=== THE PROBLEM ===
Determine which lines of the records include the word "lean", and copy them.

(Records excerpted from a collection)
+++
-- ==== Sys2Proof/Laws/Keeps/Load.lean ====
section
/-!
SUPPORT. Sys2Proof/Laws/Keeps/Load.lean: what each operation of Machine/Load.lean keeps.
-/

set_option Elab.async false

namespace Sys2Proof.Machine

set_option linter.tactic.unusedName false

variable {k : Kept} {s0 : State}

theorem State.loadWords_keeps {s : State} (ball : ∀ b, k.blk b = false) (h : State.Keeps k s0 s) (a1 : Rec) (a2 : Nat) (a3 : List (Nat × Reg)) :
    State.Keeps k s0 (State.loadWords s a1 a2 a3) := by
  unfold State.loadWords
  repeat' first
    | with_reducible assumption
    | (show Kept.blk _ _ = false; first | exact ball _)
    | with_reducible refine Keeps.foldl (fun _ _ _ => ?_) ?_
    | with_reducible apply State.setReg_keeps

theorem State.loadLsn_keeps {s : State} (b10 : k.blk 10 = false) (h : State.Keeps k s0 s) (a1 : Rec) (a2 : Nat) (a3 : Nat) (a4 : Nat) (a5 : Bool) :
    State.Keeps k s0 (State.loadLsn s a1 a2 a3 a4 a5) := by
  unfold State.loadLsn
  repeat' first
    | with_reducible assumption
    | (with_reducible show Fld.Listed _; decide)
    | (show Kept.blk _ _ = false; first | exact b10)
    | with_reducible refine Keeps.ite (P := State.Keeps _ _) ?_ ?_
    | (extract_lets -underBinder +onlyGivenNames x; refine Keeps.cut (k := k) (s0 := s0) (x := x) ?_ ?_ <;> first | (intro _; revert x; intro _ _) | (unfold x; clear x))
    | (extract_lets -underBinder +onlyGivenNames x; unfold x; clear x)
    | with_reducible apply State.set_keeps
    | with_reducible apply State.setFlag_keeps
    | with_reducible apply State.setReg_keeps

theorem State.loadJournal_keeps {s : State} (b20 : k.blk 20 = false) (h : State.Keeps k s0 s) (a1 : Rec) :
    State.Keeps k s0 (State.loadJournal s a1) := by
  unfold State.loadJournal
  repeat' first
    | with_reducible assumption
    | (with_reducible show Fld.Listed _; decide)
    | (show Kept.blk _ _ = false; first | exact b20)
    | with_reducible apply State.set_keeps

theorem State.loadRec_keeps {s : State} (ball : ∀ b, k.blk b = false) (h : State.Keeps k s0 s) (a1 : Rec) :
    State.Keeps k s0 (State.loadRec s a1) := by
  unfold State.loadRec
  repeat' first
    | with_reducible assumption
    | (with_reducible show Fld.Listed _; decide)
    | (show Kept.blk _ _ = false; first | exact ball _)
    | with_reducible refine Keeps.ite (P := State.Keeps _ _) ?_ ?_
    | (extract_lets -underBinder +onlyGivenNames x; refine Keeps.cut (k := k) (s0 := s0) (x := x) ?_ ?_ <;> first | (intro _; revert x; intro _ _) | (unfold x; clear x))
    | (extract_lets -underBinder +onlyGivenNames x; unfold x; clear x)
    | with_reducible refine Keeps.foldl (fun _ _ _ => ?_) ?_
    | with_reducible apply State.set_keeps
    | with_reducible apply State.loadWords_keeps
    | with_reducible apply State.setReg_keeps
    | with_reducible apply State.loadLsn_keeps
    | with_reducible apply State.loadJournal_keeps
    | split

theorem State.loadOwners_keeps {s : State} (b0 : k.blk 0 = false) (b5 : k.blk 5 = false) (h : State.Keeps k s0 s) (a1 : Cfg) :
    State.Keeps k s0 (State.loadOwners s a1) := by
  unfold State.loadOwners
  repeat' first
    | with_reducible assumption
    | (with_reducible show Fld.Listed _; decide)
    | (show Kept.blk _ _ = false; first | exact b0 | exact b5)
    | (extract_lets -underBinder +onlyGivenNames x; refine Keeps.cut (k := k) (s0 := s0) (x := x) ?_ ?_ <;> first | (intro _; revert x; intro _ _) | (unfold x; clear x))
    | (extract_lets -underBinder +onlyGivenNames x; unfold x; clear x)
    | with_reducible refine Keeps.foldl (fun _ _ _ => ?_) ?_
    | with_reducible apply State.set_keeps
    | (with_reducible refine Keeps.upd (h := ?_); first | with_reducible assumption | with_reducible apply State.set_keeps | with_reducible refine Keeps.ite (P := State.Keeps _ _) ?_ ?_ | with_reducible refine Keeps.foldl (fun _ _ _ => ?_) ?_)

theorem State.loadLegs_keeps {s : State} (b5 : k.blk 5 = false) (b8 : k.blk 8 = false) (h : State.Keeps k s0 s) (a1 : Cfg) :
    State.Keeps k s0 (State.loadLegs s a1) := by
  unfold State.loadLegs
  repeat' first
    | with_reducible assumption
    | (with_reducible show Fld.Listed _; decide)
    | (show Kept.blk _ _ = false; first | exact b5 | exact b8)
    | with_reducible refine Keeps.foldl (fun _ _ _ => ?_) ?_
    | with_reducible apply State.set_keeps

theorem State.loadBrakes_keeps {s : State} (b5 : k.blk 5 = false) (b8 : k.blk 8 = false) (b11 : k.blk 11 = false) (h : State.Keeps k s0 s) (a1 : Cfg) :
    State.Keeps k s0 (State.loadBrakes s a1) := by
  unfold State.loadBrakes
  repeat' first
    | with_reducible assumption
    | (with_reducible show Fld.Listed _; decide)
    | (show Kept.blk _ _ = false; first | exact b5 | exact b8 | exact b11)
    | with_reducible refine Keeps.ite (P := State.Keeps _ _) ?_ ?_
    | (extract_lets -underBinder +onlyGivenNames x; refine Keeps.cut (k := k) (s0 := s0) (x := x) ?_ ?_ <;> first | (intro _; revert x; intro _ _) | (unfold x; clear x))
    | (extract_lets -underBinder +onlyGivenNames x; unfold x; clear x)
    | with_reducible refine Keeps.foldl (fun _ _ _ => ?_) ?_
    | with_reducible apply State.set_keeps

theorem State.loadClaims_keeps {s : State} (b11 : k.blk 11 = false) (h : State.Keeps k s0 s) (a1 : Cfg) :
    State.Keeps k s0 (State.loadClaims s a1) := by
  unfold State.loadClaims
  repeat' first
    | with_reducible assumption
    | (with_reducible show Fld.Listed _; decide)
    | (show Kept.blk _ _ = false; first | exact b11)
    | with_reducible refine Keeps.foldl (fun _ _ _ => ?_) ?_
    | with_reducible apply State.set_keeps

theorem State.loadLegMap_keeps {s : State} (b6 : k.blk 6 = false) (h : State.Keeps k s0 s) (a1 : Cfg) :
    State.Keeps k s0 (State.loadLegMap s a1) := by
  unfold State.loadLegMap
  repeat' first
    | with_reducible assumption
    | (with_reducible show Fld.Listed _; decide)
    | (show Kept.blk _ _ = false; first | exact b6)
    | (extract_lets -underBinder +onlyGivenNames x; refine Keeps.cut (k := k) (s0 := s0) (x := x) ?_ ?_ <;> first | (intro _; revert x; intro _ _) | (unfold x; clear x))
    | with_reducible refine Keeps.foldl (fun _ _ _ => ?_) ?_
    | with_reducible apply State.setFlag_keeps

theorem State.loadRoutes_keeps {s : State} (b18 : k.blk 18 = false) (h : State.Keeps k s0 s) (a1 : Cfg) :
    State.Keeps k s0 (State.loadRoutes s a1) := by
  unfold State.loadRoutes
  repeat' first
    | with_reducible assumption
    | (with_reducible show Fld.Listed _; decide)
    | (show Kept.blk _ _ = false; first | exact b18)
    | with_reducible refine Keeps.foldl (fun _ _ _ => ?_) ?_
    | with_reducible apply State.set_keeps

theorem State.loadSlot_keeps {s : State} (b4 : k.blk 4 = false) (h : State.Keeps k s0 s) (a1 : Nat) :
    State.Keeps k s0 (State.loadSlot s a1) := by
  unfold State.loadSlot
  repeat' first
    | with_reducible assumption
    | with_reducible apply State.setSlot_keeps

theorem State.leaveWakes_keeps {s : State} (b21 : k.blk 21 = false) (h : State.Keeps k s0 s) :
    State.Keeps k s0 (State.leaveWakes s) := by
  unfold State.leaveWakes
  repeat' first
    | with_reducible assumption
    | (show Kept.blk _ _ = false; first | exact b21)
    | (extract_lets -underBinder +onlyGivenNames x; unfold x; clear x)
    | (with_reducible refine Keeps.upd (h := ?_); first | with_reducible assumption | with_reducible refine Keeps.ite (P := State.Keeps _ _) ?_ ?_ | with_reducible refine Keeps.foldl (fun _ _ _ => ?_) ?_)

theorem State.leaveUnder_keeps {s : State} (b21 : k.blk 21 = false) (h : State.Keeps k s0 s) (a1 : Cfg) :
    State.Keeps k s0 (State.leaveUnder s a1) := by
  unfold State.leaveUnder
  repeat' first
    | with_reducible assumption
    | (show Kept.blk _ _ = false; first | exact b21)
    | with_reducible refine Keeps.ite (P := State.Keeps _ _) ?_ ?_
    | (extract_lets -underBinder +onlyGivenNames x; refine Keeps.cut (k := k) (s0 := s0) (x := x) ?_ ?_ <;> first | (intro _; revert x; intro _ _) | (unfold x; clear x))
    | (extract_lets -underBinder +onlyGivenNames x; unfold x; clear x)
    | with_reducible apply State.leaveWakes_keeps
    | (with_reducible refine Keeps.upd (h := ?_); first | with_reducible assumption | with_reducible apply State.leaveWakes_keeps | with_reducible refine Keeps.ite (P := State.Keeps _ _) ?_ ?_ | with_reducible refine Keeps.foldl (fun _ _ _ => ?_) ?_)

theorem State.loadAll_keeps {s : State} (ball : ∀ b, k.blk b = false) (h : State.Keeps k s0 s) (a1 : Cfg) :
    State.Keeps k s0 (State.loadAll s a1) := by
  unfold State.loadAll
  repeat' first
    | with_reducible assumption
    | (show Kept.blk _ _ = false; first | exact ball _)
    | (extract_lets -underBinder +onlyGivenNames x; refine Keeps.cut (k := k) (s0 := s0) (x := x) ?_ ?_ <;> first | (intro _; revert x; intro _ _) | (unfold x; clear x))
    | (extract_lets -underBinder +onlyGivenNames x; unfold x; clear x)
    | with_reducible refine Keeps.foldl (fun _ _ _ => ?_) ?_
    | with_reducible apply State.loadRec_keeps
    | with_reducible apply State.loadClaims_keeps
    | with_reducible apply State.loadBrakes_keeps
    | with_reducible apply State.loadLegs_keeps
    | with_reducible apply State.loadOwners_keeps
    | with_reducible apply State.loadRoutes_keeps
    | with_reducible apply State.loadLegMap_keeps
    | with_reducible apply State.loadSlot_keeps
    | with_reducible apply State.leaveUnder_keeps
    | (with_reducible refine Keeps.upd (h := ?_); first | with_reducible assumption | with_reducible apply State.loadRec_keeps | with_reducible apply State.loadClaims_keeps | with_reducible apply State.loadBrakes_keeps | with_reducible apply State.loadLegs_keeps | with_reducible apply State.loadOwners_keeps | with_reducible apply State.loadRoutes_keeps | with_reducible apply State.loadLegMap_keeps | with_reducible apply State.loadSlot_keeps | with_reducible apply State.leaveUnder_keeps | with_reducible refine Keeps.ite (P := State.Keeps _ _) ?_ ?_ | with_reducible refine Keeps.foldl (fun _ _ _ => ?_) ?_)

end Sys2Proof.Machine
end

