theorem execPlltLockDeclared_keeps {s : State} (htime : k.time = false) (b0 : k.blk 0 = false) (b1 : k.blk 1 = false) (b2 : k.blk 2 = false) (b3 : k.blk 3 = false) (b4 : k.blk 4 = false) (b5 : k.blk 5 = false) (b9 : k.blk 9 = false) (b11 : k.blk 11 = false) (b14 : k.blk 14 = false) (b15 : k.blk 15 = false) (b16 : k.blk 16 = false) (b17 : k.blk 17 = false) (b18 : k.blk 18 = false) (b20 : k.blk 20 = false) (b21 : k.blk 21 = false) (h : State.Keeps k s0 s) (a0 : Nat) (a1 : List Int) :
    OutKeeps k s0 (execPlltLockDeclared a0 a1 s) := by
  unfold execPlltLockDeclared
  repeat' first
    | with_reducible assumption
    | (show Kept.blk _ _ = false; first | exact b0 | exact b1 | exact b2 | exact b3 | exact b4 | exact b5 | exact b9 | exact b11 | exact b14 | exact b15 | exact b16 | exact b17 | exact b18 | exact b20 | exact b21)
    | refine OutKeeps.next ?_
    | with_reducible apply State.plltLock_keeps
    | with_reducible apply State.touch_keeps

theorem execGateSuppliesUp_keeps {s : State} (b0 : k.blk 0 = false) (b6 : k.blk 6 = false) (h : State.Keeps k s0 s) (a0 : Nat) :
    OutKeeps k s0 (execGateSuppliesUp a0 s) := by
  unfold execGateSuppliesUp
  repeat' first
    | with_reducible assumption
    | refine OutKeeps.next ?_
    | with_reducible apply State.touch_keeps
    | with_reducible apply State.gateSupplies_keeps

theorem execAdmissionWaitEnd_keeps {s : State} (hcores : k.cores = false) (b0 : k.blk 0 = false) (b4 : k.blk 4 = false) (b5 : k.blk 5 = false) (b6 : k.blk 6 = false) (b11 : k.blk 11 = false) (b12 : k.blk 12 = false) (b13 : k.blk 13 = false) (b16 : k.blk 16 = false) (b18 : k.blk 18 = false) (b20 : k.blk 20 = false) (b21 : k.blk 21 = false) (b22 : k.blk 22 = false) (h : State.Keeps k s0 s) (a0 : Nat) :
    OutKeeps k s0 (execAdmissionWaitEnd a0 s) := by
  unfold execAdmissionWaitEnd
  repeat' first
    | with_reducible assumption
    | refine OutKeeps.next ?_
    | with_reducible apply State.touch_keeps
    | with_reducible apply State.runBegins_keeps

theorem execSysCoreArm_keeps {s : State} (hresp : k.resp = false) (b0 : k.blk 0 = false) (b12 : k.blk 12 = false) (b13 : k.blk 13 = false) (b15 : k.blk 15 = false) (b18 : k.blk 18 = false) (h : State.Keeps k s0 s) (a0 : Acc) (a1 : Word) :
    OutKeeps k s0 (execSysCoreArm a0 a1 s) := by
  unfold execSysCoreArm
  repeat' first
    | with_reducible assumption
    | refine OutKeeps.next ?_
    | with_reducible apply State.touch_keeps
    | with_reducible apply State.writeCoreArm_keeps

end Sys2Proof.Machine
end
+++
=== REPLY TO THE TASK ===
-- ==== Sys2Proof/Laws/Keeps/Load.lean ====
SUPPORT. Sys2Proof/Laws/Keeps/Load.lean: what each operation of Machine/Load.lean keeps.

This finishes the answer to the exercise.